Sarcouncil Journal of Applied Sciences Aims & Scope

Abstract: Over the past decades, there has been an acceleration of the Oncology Drug development with therapeutic breakthroughs that transformed patient outcomes, even though cancer continues to be a leading cause of mortality worldwide. The quality, accuracy, and compliance of clinical trial data must also be maintained at a high level in order to translate the laboratory findings to regulatory-approved therapies. Clinical data management forms the necessary basis that underlies regulatory filings, therapeutic approvals, and patient access to novel medicines. An example of this is a Phase III open-label, non-inferiority randomized trial that compared the study drug to sorafenib in unresectable hepatocellular carcinoma, where careful data management control throughout the study to regulatory submission has resulted in high-quality audit-ready datasets. On the same note, another trial, which is a Phase III randomised-blind, placebo-controlled trial of adjuvant nivolumab versus placebo in resected Stage IIB or IIC melanoma, exhibits complete data management leadership in the development of immunotherapy. The two trials highlight the fact that the Lead Project Data Manager position is not about doing work technically but also about strategic management, cross-functional interaction, vendor interactions, and the integrity of data security in the trial lifecycle.

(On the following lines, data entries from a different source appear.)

-- ==== Sys2Proof/Tests/Machine.lean ====
section
/-! SUPPORT. One step of one instruction or event: memory, pads, algebra, drift, waits, gates, engines, privileged instructions, and
what the rest of the module does; results worked out by hand from the rules. -/

set_option maxRecDepth 20000
set_option Elab.async false

namespace Sys2Proof.Machine

/-- Bytes of memory, of the block's pad, of its lane slices. -/
def memAt (s : State) (a n : Nat) : Nat := readLE s (.mem a) n
def padAt (s : State) (o n : Nat) : Nat := readLE s (.pad 0 o) n

/-! ## Pads and translation registers (R92 to R94, R101) -/

/-- Lane 0 stores at offset 8 and lane 1 at 16; the group sees its stores, and the bytes change when they take effect. -/
theorem test_pad_store : (let t := after (.stp 3 2 4 1 0) (demoV 8 16 0x11223344 0x55667788);
    ([8, 16].map fun o => seenValue t 1 ((Loc.pad 0 o).run 4), padAt t 8 4, padAt (after (.storeTakesEffectAtHome 0) t) 8 4)) =
    ([0x11223344, 0x55667788], 0, 0x11223344) := by decide +kernel
/-- A byte sign-extended, the same zero-extended, a halfword. -/
theorem test_pad_load : [0, 1, 2, 3].map (fun sz => inFlight0 (modBlock demo 0 fun b => { b with pad := [(0, 0x80), (1, 0xFF)] })
    (.ldp 1 2 sz 1 0)) = [[0x80], [0xFFFFFF80], [0xFF80], [0xFFFFFF80]] := by decide +kernel
theorem test_xset : (let x := (grp (after (.xsetCap 1 1 2) (demoS 0x10040 0x20))).xreg 1; (x.base, x.frame, x.limit)) = (0x10040, 0x10040, 0x20) := by
  decide +kernel

/-! ## Global memory (R102, R103) -/

/-- A store waits in its line of the write-combining buffer; the line drains; the store takes effect at its home. -/
theorem test_store : ((getCore (after (.st 2 2 1 4 0) (demoX 0x10000 8)) 0).wcb.map fun l => (l.line, l.bytes.map (·.1))) =
    [(0x200, [0x10008, 0x10009, 0x1000A, 0x1000B])] := by decide +kernel
theorem test_drain : (let t := after (.wcbDrain 0 0) storing; ((getCore t 0).wcb.length, t.stores.map fun n => n.bytes.length)) =
    (1, [1, 1, 0, 1, 2]) := by decide +kernel
theorem test_takes_effect : memAt (after (.storeTakesEffectAtHome 0) storing) 0x10000 4 = 9 := by decide +kernel
/-- s3 := the doubleword at s1 + s2; a store of s2. -/
theorem test_sld : (getGroup (after (.sld 3 1 2 false) (placeBytes (demoS 0x10000 8) 0x10008 [5, 0, 0, 0, 0, 0, 0, 0x80])) 1).inFlight.map
    (fun e => e.2.s) = [some (3, 0x8000000000000005)] := by decide +kernel

/-! ## Landings (R195 to R203) -/

/-- A pending store is applied; a sum of N64 with operand 1; a load changes nothing. -/
theorem test_landing_apply : [17, 0, 16].map (fun op => memAt (after (.landingApply 0x10000 8 []) (atLanding op)) 0x10000 8) = [7, 1, 0] := by
  decide +kernel
/-- Two entries of a sum: the earlier one merged with the later, dropped before it, swapped with it (R193). -/
theorem test_landing_steps : [LandStep.merge 0, .absorb 0, .swap 0].map (fun k =>
    memAt (after (.landingApply 0x10000 8 [k]) (atLanding 0)) 0x10000 8) = [2, 1, 1] := by decide +kernel
/-- An operation of two lanes on one word is on its way, and the group goes on. -/
theorem test_alg_op : (let t := after (.algOp 4 2 1 0 15 false) algebraPage; (t.sent.all fun e => e.addr == 0x1FFF8 && e.op == 15, pcOf t)) =
    (true, 0x10008) := by decide +kernel

/-! ## Waits and gates (R131, R136 to R141) -/

theorem test_sleep : (grp (after (.sleep 3 true) { demo with cycle := 5 })).status = .blocked (.sleep 53) := by decide +kernel
/-- One class-x operation counted beyond 1 lets wait.oc pass; beyond 0 it waits. -/
theorem test_wait_oc : (let s := { waiting with ops := [(6, fabOp)] };
    ((grp (after (.waitOc 1 true 3) s)).status, (grp (after (.waitOc 0 true 3) s)).status)) =
    (.ready, .blocked (.oc 3 0 none)) := by decide +kernel
/-- The arrival of both participants of phase 0 flips the phase and reloads the counts; one of one participant does not. -/
theorem test_gate_arrive : (let x := readGate (after (.gateArrive 1 2) gated) (gatePlace gated 0xFF0); (x.phase, x.pendArr, x.gen)) =
    (true, 2, 255) := by decide +kernel
theorem test_gate_arrive_one : (let x := readGate (after (.gateArrive 1 3) (modGroup gated 1 fun x => { x with s := kput x.s 3 1 })) (gatePlace gated 0xFF0);
    (x.phase, x.pendArr)) = (false, 1) := by decide +kernel
theorem test_gate_wait : ((grp (after (.gateWait 1 0) gated)).status, pcOf (after (.gateWait 1 3)
    (modGroup gated 1 fun x => { x with s := kput x.s 3 1 }))) = (.blocked (.gate 0xFF0 false), 0x10004) := by decide +kernel

/-! ## Traps, critical sections, exit (R149, R330) -/

theorem test_critical : ((grp (after .critOn demo)).critical, (grp (after .critOff (demoWith fun x => { x with critical := true }))).critical) =
    (true, false) := by decide +kernel
theorem test_exit : (grp (after .exit demo)).status = .exited := by decide +kernel
/-- A privileged instruction in user mode takes trap 5 (R39). -/
theorem test_user_mode : (trapOf (after (.sysrd 3 6) (handled demo)), pcOf (after (.sysrd 3 6) (handled demo))) = (5, 0x40140) := by decide +kernel
/-- The return restores the mode, the lanes and the program counter (R299). -/
theorem test_fret : (let x := grp (after .fret (modGroup (super []) 1 fun x => { x with trap := { pc := 0x12344, em := 3, cause := 0xD } }));
    (x.pc, x.em, x.sup)) = (0x12344, 3, false) := by decide +kernel

/-! ## System registers and page maintenance (R292 to R297) -/

theorem test_sysrd : sv (after (.sysrd 3 0x041) (super [])) 3 = 0x2001 := by decide +kernel
theorem test_syswr : (getPart (after (.syswr 0x043 1) (super [(1, 0x80040)])) 0).ctx.trapVec = 0x80040 := by decide +kernel
/-- All addresses: a translation register loses its frame, its limit and its attributes and keeps its base (R296, R312). -/
theorem test_xinval : (let r := (grp (after (.xinval 2) (modGroup (super [(2, 3)]) 1 fun x => x.setX 1
    { base := 0x10000, frame := 0x20000, limit := 64, attr := 0x7F }))).xreg 1; (r.base, r.limit, r.attr)) = (0x10000, 0, 0) := by decide +kernel

/-! ## Engines (R151 to R161, R173) -/

/-- Issue puts one operation of its class behind the group's others. -/
theorem test_issue : ([Instr.mxZero 0, .mxRead 0 0].map fun i => (after i matrixed).ops.map fun o => (o.2.cls, o.2.group)) =
    [[(1, 1)], [(1, 1)]] := by decide +kernel
theorem test_ferry_issue : (after (.fyFill 3 0 5) ferried).ops.map (fun o => (o.2.cls, o.2.group)) = [(0, 1)] := by decide +kernel
/-- A reference that names no place is trap 3. -/
theorem test_ferry_trap : trapOf (after (.fyFill 5 0 5) ferried) = 3 := by decide +kernel

/-! ## The platform (R345 to R357) -/

theorem test_power_cap : ([100, 300, 900].map fun w => (after (.powerCapWrite w) demo).powerCap) = [300, 300, 900] := by decide +kernel
theorem test_evt_clear : (getPart (after (.sysEvtClear 0 1) (modCtx demo 0 false fun c => { c with evt := 3 })) 0).ctx.evt = 2 := by decide +kernel
theorem test_trap_entry : (let x := grp (after (.trapEntry 1) trapping); (x.pc, x.trap.vaddr, x.sup)) = (0x40180, 8, true) := by decide +kernel
theorem test_result : v0 (after (.resultArrival 1 5 0) flying) 1 = 7 := by decide +kernel

/-- `step` decodes what stands at the program counter: smov s3, 5. -/
theorem test_step : (match step (State.withFetchWord State.reset 32 (encode (.smov 3 5 true))) with
    | .next t => (getGroup t 1).sreg 3
    | _ => 0) = 5 := by decide +kernel

end Sys2Proof.Machine
end

section
/-! What memory traffic leaves alone: the clock, and every group but for its results in flight. A translation settles what its group has
sent to the entries that its walk reads (R309), so this covers stores and entries taking effect, the landings and the drift regions. -/

namespace Sys2Proof.Machine

/-- A group apart from its results in flight. -/
def Group.apart (x : Group) : Group := { x with inFlight := [] }

/-- The groups by their numbers, each apart from its results in flight. -/
def groupsApart (m : KMap Group) : Nat → Option Group := fun g => (kfind m g).map Group.apart

/-- Memory traffic between two states: no time passes, and of the groups it changes the results in flight alone. -/
abbrev Still (s t : State) : Prop := t.cycle = s.cycle ∧ groupsApart t.groups = groupsApart s.groups

theorem Still.trans {s t u : State} (h : Still s t) (k : Still t u) : Still s u := ⟨k.1.trans h.1, k.2.trans h.2⟩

Effective implementation of these key trials sheds more light on the key leadership competencies such as strategic planning, risk management, stakeholder engagement, technical skills, and culture of quality development. Approval of lenvatinib to treat hepatocellular carcinoma and nivolumab to treat early-stage melanoma are the kind of breakthroughs that can be accomplished by excellence in clinical data management, both to rapidly translate scientific findings to life-prolonging treatments and to enhance societal confidence in clinical research.